Она сошла вниз, прошла все комнаты и взялась за ручку двери из залы в переднюю. А с той стороны Тушин взялся за ту же ручку. Они отворили дверь, столкнулись и улыбнулись друг другу.
– Я сверху увидала вас и пошла навстречу… Вы здоровы? – вдруг спросила она, взглянув на него пристально.
– Что мне делается! – конфузливо сказал он, ворочая лицо в сторону, чтобы не дать заметить ей перемены в себе. – А вы?
– Ничего, так. Была больна, чуть не слегла. Теперь прошло… Где бабушка? – обратилась она к Василисе.
Та сказала, что барыня, после чаю, ушла куда-то, взяв с собой Савелья.
Вера пригласила Тушина к себе наверх.
Они, сидя на концах дивана, молчали, глядя украдкой друг на друга.
«Бледен, – думала она, – похудел: оскорбленное чувство, обманутые надежды гнетут его…»
Тушин был точно непокоен, но не столько от «оскорбленных чувств», сколько от заботы о том, что было с нею после: кончена ли ее драма или нет?
Вопрос о собственном беспокойстве, об «оскорбленном чувстве и обманутых надеждах» в первые дни ломал его, и чтобы вынести эту ломку, нужна была медвежья крепость его организма и вся данная ему и сбереженная им сила души. И он вынес борьбу, благодаря этой силе, благодаря своей прямой, чистой натуре, чуждой зависти, злости, мелкого самолюбия, – всех этих стихий, из которых слагаются дурные страсти.
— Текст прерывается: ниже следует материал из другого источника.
-- ==== Sys2Proof/Machine/Ops.lean ====
section
/-! DEFINITION. The named operations the meanings share: the byte-addressed store CAL, the field updates of
State, the FIFOs and traces, the error entry and the return from it, and the working state. -/

namespace Sys2Proof.Machine

/-! The store CAL (10_state.md R28, 20_memory.md R53). -/

/-- What an unlisted address of CAL reads as: the reset value of every calibration byte (10_state.md R28). -/
def unlistedByte : Byte := 0x00

/-- One byte of a store. -/
def Memory.get : Memory → Nat → Byte
  | [], _ => unlistedByte
  | (k, v) :: m, a => if k = a then v else Memory.get m a

/-- One byte written; the canonical form is kept: writing what an unlisted address reads as removes the
entry. -/
def Memory.set : Memory → Nat → Byte → Memory
  | [], a, b => if b = unlistedByte then [] else [(a, b)]
  | (k, v) :: m, a, b =>
    if a < k then (if b = unlistedByte then (k, v) :: m else (a, b) :: (k, v) :: m)
    else if a = k then (if b = unlistedByte then m else (a, b) :: m)
    else (k, v) :: Memory.set m a b

/-- The canonical form: addresses strictly rising, and no entry equal to what an unlisted address reads as. -/
def Memory.wf : Memory → Bool
  | [] => true
  | [(_, v)] => v != unlistedByte
  | (k, v) :: (k', v') :: m => v != unlistedByte && decide (k < k') && Memory.wf ((k', v') :: m)

/-- Every listed address lies below `len`. -/
def Memory.below (len : Nat) (m : Memory) : Bool := m.all fun cell => decide (cell.1 < len)

/-- Bytes written at consecutive addresses. -/
def Memory.setRange (m : Memory) (o : Nat) : List Byte → Memory
  | [] => m
  | b :: bytes => Memory.setRange (m.set o b) (o + 1) bytes

/-- `MemRead(CAL, o, len)` (00_scope.md §4), within the block (20_memory.md R54). -/
def calRead (c : Cfg) (cal : Memory) (o len : Nat) : Except Fault (List Byte) :=
  if o + len ≤ c.calLen then .ok ((List.range len).map fun i => cal.get (o + i))
  else .error (.outOfBounds .cal)

/-- `MemWrite(CAL, o, len, bytes)` (00_scope.md §4), within the block (20_memory.md R54). -/
def calWrite (c : Cfg) (cal : Memory) (o : Nat) (bytes : List Byte) : Except Fault Memory :=
  if o + bytes.length ≤ c.calLen then .ok (cal.setRange o bytes) else .error (.outOfBounds .cal)

/-! The fields of State. -/

/-- `FR` replaced. -/
def State.setFr (s : State) (fr : Framer) : State := { s with fr := fr }
/-- `IN` replaced. -/
def State.setInp (s : State) (inp : List InItem) : State := { s with inp := inp }
/-- `Q` replaced. -/
def State.setQ (s : State) (q : Link) : State := { s with q := q }
/-- `DC` replaced. -/
def State.setDc (s : State) (dc : Decoder) : State := { s with dc := dc }
/-- `RECS` replaced. -/
def State.setRecs (s : State) (recs : List (Record × HandlerCtx)) : State := { s with recs := recs }
/-- `FTRACE` replaced. -/
def State.setFtrace (s : State) (ftrace : List Published) : State := { s with ftrace := ftrace }
/-- `ERRS` replaced. -/
def State.setErrs (s : State) (errs : List (Agent × ErrCode)) : State := { s with errs := errs }
/-- The working state replaced. -/
def State.setWork (s : State) (work : Option Work) : State := { s with work := work }
/-- The agenda replaced. -/
def State.setAgenda (s : State) (agenda : List Event) : State := { s with agenda := agenda }
/-- The counter of free values replaced. -/
def State.setDraws (s : State) (draws : Nat) : State := { s with draws := draws }

/-! The Framer's enabling conditions (40_framer.md R100). -/

/-- `need(FR)`. -/
def need (c : Cfg) (fr : Framer) : Bool :=
  match fr.phase with
  | .read => decide (fr.cur < c.frameBits)
  | .deoffset => decide (fr.cur < fr.syncOff + c.frameBits)

/-- A frame is ready: phase DEOFFSET with enough bits. -/
def frameReady (c : Cfg) (fr : Framer) : Bool :=
  decide (fr.phase = .deoffset) && decide (fr.syncOff + c.frameBits ≤ fr.cur)

/-- `FR.stage = RUNNING`. -/
def framerRunning (s : State) : Bool := decide (s.fr.stage = .running)

/-- FR_PULL is enabled. -/
def frPullEnabled (s : State) : Bool :=
  framerRunning s && need s.cfg s.fr &&
    match s.inp with
    | .byte _ :: _ => true
    | _ => false

/-- FR_READ_FAIL is enabled. -/
def frReadFailEnabled (s : State) : Bool :=
  framerRunning s && need s.cfg s.fr &&
    match s.inp with
    | .eos :: _ => true
    | _ => false

/-- FR_CORRELATE is enabled. -/
def frCorrelateEnabled (s : State) : Bool :=
  framerRunning s && decide (s.fr.phase = .read) && decide (s.cfg.frameBits ≤ s.fr.cur)

/-- FR_EMIT is enabled. -/
def frEmitEnabled (s : State) : Bool :=
  framerRunning s && frameReady s.cfg s.fr && !s.q.closed && decide (s.q.items.length < s.cfg.fifoDepth)

/-- FR_PUBLISH_FAIL is enabled. -/
def frPublishFailEnabled (s : State) : Bool :=
  framerRunning s && frameReady s.cfg s.fr && s.q.closed

/-- The Framer's enabled step, if any (40_framer.md R100: at most one is enabled). -/
def framerStep (s : State) : Option Instr :=
  if frPullEnabled s then some .frPull
  else if frReadFailEnabled s then some .frReadFail
  else if frCorrelateEnabled s then some .frCorrelate
  else if frEmitEnabled s then some .frEmit
  else if frPublishFailEnabled s then some .frPublishFail
  else none

/-- DEC_FRAME is enabled (44_subframe_parser.md R170). -/
def decFrameEnabled (s : State) : Bool := decide (s.dc.stage = .running) && !s.q.items.isEmpty

/-! Ports, links and traces (00_scope.md §4). -/

/-- `publish(frame, inv)`: append to `Q`. -/
def publish (q : Link) (frame : List Byte) (inv : Bool) : Link :=
  { q with items := q.items ++ [⟨frame, inv⟩] }

/-- `emit RECORD(rec, HANDLER_CTX)` (44_subframe_parser.md R190, 45_stage_control.md R207). -/
def deliver (s : State) (record : Record) : State := s.setRecs (s.recs ++ [(record, s.cfg.handlerCtx)])

/-- Taking an error event (60_exceptions.md R221 to R223): the entry is reported, the Framer's working state is
discarded and the Framer stops, in the one step. The only exceptions the block has are these. -/
def raiseError (code : ErrCode) (s : State) : State :=
  (s.setErrs (s.errs ++ [(.framer, code)])).setFr Framer.reset

/-- The return from an error event (60_exceptions.md R227, 45_stage_control.md R206): the Framer runs again from
its current working state, and the output is reopened. -/
def returnFromError (s : State) : State :=
  (s.setFr { s.fr with stage := .running }).setQ { s.q with closed := false }

/-! The Decoder's working state (10_state.md R33). -/

/-- The default record `REC0` (10_state.md R37). -/
def rec0 (c : Cfg) : Record where
  serial := List.replicate c.serialLen 0x00
  calibrated := false
  seq := 0
  burstkill := 0
  lat := c.geoZero
  lon := c.geoZero
  alt := c.geoZero
  speed := c.geoZero
  heading := c.geoZero
  climb := c.geoZero

/-- The working state with which DEC_FRAME begins: `FRM <- frame`, `rec <- REC0`, `off <- 0`
(44_subframe_parser.md R170, R171); the mode is normal until it is read, and every local starts at zero
(notes/assumptions/15.md). -/
def startWork (c : Cfg) (frame : List Byte) : Work where
  stage := .descramble
  frm := frame
  extPre := false
  ext := false
  regionLen := c.regionLen false
  off := 0
  record := rec0 c
  msgLen := c.msgLen false
  r := []
  ok := false
  cw := []
  crc := 0
  crcOk := false
  burst := 0

/-- What the pipeline of one frame decode acts on: the Decoder's state, the counter of free values and the
working state. -/
structure Pipe where
  dc : Decoder
  draws : Nat
  w : Work
  deriving DecidableEq, Repr

/-- A pipeline operation of DEC_FRAME, applied inside a frame decode. Outside one it is not called
("called by DEC_FRAME", opcode_table.json) and nothing changes (notes/assumptions/3.md). -/
def onPipe (f : Cfg → Pipe → Except Fault Pipe) (s : State) : Host.Outcome State Fault Refusal :=
  match s.work with
  | none => .next s
  | some w =>
    match f s.cfg ⟨s.dc, s.draws, w⟩ with
    | .ok p => .next (((s.setDc p.dc).setDraws p.draws).setWork (some p.w))
    | .error e => .fault e

/-- The mode read before Reed–Solomon correction: `ext_pre` and `K` (42_reed_solomon.md R144, R149). -/
def setModePre (c : Cfg) (ext : Bool) (w : Work) : Work := { w with extPre := ext, msgLen := c.msgLen ext }

/-- The mode read after Reed–Solomon correction: `ext` and `L` (44_subframe_parser.md R172). The walk comes
next. -/
def setModePost (c : Cfg) (ext : Bool) (w : Work) : Work :=
  { w with
    ext := ext
    regionLen := c.regionLen ext
    stage := if w.stage = .mode then .walk else w.stage }

/-- The frame-type byte read at the point of the decode that the working state has reached (30_encoding.md
R73: once before correction, once after). -/
def readMode (c : Cfg) (ext : Bool) (w : Work) : Work :=
  match w.stage with
  | .descramble => setModePre c ext w
  | .fec => setModePre c ext w
  | .mode => setModePost c ext w
  | .walk => setModePost c ext w
  | .deliver => setModePost c ext w

end Sys2Proof.Machine
end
Он верил в непогрешимость Веры, и эта вера, которою держалась его чистая, глубоко-нравственная страсть к ней, да прелесть ее обаятельной красоты и доверия к ее уму, сердечной честности – заглушали животный
715
эгоизм страсти и спасали его не только от отчаяния в горе, но и от охлаждения к Вере.
С первой минуты ее откровенности, несмотря на свою жестокую муку, он беспристрастно сознавал и верил, и тогда же выразил ей, что она не виновна, а «несчастлива»: так думал и теперь. Виноватым во всем, и еще более несчастным слепотой – считал он Марка.
От этого у Тушина, тихо, пока украдкой от него самого, теплился сквозь горе, сквозь этот хаос чувств, тоски, оскорблений, – слабый луч надежды, не на прежнее, конечно, полное, громадное счастье взаимности, но на счастье не совсем терять Веру из виду, удержать за собой навсегда ее дружбу и вдалеке когда-нибудь, со временем, усилить ее покойную, прочную симпатию к себе и… и…
Тут кончались его мечты, не смея идти далее, потому что за этими «и» следовал естественный вопрос о том, что теперь будет с нею? Действительно ли кончилась ее драма? Не опомнился ли Марк, поняв, что он теряет, и не бросился ли догонять уходящее счастье? Не карабкается ли за нею со дна обрыва на высоту? Не оглянулась ли и она опять назад? Не подали ли они друг другу руки навсегда, чтоб быть счастливыми, как он, Тушин, и как сама Вера понимают счастье?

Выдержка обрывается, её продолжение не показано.